• [Stored data]:
/---

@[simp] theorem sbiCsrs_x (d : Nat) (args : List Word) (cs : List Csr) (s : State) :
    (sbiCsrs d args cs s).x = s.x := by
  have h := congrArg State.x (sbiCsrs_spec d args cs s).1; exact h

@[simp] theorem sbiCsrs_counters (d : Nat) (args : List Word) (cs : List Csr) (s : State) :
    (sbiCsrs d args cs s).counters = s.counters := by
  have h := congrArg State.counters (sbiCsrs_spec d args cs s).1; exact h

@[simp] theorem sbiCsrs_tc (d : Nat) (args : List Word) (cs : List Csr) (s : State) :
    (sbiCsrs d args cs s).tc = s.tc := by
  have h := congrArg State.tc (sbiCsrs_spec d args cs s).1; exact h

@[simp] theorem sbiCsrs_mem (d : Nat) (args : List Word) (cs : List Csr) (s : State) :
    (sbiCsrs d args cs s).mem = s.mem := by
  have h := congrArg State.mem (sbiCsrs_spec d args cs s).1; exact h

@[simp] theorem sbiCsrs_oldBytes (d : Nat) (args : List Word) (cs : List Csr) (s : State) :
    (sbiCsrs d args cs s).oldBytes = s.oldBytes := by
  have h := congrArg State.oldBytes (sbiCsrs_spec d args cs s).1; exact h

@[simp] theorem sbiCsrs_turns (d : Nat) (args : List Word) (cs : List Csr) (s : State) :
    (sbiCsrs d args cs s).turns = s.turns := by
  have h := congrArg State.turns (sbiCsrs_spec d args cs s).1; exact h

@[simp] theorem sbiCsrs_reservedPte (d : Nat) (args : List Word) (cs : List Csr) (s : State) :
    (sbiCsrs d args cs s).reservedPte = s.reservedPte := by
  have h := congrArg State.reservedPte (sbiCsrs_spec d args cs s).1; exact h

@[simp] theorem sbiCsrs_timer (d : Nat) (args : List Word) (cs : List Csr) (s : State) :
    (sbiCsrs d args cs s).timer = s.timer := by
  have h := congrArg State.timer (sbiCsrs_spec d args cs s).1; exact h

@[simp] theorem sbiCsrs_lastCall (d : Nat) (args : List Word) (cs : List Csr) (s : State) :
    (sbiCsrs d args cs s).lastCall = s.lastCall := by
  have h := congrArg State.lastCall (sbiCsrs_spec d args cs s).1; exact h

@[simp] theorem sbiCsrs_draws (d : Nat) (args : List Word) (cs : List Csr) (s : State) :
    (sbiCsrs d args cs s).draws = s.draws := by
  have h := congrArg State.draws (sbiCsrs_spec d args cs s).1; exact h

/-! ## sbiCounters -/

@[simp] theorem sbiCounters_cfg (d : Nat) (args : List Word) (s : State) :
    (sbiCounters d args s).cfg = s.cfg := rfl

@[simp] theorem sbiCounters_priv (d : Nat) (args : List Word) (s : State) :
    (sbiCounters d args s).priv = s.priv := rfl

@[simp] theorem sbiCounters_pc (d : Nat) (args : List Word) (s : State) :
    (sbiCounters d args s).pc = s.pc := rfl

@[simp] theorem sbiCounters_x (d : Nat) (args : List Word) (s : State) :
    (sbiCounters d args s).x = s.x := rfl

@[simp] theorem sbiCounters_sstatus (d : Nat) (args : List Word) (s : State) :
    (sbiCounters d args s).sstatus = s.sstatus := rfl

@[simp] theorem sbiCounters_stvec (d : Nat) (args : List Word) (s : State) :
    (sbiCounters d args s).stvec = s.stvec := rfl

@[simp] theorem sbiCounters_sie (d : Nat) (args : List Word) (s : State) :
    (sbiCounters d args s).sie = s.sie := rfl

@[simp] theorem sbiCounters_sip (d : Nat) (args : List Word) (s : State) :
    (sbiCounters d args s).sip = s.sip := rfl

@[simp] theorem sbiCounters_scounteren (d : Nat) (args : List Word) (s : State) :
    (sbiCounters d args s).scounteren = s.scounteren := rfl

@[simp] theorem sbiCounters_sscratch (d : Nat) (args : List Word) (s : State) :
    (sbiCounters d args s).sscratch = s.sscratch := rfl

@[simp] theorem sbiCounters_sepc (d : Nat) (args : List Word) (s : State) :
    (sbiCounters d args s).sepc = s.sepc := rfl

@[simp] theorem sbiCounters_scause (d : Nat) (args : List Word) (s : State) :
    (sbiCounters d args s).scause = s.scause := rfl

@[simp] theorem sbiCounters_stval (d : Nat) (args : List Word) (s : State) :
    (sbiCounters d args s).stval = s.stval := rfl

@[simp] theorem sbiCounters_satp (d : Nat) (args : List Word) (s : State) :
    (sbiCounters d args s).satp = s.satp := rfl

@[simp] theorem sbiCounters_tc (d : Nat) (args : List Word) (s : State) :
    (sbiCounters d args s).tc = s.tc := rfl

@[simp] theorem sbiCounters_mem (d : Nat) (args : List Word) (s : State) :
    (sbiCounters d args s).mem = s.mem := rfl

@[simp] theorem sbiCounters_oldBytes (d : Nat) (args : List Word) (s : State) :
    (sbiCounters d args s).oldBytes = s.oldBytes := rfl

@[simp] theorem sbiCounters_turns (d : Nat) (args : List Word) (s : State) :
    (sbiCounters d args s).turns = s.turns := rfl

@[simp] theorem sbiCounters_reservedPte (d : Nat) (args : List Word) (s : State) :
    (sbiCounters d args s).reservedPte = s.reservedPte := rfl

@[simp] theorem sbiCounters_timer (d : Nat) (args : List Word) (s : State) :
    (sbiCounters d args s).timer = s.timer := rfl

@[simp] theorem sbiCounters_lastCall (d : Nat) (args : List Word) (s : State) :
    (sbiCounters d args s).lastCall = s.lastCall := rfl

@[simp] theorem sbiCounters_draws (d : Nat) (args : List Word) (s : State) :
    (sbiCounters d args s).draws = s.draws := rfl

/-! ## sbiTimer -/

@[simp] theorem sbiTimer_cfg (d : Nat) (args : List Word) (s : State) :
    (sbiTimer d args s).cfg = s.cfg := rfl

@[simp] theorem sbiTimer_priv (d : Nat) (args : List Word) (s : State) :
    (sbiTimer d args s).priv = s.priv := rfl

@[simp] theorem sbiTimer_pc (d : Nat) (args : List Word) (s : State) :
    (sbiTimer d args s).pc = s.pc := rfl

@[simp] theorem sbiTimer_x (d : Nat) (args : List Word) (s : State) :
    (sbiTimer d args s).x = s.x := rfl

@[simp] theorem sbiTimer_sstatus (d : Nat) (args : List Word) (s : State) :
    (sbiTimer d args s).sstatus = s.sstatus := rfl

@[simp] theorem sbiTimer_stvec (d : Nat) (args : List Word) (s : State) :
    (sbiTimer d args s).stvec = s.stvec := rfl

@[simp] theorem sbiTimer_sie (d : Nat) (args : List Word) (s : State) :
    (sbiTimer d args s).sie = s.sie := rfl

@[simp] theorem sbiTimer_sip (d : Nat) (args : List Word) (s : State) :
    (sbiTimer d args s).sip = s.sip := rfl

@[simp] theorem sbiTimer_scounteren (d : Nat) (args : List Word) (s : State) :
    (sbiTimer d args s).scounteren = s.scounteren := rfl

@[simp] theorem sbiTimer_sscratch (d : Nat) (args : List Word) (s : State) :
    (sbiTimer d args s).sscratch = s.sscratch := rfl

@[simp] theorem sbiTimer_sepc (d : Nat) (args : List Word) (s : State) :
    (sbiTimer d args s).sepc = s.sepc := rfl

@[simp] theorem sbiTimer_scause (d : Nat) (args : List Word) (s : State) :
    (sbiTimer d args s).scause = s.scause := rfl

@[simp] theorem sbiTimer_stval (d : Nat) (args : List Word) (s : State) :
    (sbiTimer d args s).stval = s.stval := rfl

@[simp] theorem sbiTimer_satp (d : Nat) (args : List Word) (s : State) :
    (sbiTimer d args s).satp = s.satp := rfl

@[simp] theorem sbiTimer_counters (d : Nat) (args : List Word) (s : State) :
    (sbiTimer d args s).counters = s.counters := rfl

\---
/---

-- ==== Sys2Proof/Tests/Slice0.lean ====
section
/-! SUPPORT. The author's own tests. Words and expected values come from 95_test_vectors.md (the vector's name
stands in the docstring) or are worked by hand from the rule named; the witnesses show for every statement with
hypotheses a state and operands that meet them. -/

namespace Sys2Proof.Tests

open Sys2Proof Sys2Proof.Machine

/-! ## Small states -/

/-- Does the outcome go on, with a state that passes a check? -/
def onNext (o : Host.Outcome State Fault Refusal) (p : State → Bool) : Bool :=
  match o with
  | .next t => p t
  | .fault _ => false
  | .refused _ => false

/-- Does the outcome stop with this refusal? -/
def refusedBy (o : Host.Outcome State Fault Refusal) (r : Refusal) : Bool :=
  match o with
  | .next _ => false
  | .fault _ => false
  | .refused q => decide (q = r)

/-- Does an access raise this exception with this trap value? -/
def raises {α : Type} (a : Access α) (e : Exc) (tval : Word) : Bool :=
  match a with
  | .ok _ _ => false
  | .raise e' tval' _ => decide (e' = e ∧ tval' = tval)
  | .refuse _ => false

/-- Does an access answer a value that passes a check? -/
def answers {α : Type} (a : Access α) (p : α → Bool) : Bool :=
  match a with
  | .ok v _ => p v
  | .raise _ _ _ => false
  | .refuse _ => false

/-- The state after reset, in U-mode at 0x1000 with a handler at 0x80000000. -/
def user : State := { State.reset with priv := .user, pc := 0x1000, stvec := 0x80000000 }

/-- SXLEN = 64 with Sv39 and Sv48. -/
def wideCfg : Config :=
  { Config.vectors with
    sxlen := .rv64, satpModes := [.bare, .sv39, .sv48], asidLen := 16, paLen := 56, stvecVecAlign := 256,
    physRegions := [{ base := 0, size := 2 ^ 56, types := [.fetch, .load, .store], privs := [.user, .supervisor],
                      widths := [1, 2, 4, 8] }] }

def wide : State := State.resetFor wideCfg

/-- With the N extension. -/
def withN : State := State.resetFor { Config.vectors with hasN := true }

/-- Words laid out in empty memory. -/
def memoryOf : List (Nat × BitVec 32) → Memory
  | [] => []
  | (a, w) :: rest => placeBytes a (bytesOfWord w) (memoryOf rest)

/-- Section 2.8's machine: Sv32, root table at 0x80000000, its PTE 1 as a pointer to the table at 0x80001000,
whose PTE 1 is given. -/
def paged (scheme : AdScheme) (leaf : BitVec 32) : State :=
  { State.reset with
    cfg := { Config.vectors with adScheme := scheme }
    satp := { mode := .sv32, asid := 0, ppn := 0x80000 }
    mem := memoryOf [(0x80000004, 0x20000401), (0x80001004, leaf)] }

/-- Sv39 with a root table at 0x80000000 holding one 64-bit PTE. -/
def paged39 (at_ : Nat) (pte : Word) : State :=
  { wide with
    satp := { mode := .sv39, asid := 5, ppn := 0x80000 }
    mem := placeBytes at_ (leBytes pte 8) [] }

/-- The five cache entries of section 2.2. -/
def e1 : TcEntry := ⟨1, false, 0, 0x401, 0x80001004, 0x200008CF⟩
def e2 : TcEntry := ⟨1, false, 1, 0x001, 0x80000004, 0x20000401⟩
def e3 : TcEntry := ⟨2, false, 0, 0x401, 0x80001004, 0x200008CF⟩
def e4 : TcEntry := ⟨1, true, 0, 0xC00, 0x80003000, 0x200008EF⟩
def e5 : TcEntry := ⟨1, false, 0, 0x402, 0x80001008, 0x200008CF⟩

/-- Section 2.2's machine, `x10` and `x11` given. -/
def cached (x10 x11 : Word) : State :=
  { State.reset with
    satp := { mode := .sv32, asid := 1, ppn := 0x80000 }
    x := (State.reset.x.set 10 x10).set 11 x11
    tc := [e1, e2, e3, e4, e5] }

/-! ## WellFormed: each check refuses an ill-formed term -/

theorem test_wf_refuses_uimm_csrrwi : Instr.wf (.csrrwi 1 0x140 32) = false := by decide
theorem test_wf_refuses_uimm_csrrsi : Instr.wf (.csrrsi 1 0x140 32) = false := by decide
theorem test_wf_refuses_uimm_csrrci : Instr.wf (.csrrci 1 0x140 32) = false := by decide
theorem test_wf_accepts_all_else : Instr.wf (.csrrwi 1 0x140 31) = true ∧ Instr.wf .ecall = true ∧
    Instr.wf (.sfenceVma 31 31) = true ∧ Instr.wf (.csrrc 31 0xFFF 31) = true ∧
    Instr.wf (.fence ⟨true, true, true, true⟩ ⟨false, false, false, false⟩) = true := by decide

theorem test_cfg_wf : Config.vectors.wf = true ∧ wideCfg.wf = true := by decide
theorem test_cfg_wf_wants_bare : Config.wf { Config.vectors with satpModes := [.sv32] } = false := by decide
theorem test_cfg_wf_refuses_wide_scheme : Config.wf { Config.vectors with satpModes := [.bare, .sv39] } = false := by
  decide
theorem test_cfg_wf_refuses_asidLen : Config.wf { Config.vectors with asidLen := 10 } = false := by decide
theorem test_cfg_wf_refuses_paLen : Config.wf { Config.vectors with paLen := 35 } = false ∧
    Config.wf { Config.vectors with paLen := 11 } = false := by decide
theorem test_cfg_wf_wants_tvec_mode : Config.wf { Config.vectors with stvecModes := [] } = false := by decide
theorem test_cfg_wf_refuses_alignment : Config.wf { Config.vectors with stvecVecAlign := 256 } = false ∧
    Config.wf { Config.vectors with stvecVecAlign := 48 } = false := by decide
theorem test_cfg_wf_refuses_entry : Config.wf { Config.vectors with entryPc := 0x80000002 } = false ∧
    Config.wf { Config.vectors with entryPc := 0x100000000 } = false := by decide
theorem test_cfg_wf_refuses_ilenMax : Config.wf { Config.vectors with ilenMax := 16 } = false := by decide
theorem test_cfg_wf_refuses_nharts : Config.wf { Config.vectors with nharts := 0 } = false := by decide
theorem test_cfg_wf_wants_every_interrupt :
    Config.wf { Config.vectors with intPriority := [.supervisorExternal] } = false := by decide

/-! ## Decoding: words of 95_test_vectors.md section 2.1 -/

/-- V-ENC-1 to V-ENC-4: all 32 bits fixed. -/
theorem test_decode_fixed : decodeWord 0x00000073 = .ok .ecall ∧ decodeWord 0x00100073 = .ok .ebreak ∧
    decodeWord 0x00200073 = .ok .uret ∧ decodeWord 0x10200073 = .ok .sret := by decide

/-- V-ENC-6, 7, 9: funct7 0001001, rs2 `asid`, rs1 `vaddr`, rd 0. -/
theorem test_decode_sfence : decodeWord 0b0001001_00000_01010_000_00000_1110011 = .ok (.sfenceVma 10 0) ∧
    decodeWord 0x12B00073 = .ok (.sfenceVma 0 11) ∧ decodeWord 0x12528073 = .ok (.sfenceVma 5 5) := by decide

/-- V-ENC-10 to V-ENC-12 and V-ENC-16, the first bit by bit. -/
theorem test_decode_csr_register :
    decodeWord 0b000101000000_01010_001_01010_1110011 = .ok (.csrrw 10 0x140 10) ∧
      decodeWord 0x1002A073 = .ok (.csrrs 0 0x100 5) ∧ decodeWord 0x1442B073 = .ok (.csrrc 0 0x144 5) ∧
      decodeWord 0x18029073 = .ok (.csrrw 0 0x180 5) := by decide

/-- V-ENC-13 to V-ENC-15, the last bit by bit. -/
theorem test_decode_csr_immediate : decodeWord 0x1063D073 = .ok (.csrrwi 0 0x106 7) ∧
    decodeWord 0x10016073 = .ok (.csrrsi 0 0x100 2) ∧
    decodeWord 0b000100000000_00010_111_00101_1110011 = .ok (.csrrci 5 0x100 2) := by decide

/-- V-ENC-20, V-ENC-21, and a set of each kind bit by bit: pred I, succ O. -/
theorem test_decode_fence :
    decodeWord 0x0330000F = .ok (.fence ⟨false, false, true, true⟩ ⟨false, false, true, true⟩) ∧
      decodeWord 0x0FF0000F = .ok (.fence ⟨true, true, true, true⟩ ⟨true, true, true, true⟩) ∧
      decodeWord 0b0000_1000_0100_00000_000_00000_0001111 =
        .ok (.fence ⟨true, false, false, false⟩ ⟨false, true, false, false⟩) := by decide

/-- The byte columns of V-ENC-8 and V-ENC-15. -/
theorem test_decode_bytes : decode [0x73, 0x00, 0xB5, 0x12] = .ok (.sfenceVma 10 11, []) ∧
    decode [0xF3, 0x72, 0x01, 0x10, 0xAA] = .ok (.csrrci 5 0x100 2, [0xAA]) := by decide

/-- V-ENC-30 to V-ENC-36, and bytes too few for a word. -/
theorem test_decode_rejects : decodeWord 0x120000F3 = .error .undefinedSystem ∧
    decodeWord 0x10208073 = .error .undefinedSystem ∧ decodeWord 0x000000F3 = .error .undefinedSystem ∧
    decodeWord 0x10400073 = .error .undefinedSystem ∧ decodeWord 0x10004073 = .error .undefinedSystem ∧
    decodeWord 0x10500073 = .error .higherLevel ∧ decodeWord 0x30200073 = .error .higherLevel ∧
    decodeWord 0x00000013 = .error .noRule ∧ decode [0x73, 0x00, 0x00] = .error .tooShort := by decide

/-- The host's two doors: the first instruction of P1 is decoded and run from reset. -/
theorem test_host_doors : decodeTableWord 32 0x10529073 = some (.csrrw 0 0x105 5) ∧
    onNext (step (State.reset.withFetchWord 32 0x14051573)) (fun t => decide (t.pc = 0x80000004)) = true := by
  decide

\---

• [Exercise prompt]: The listing above holds a line with "theorem sbiTimer_sscratch (d" and a line with "(sbiTimer d args s).sepc = s.sepc := rfl". Print the stretch from the first through the second, exactly and alone.

• [Answer box]:
@[simp] theorem sbiTimer_sscratch (d : Nat) (args : List Word) (s : State) :
    (sbiTimer d args s).sscratch = s.sscratch := rfl

@[simp] theorem sbiTimer_sepc (d : Nat) (args : List Word) (s : State) :
    (sbiTimer d args s).sepc = s.sepc := rfl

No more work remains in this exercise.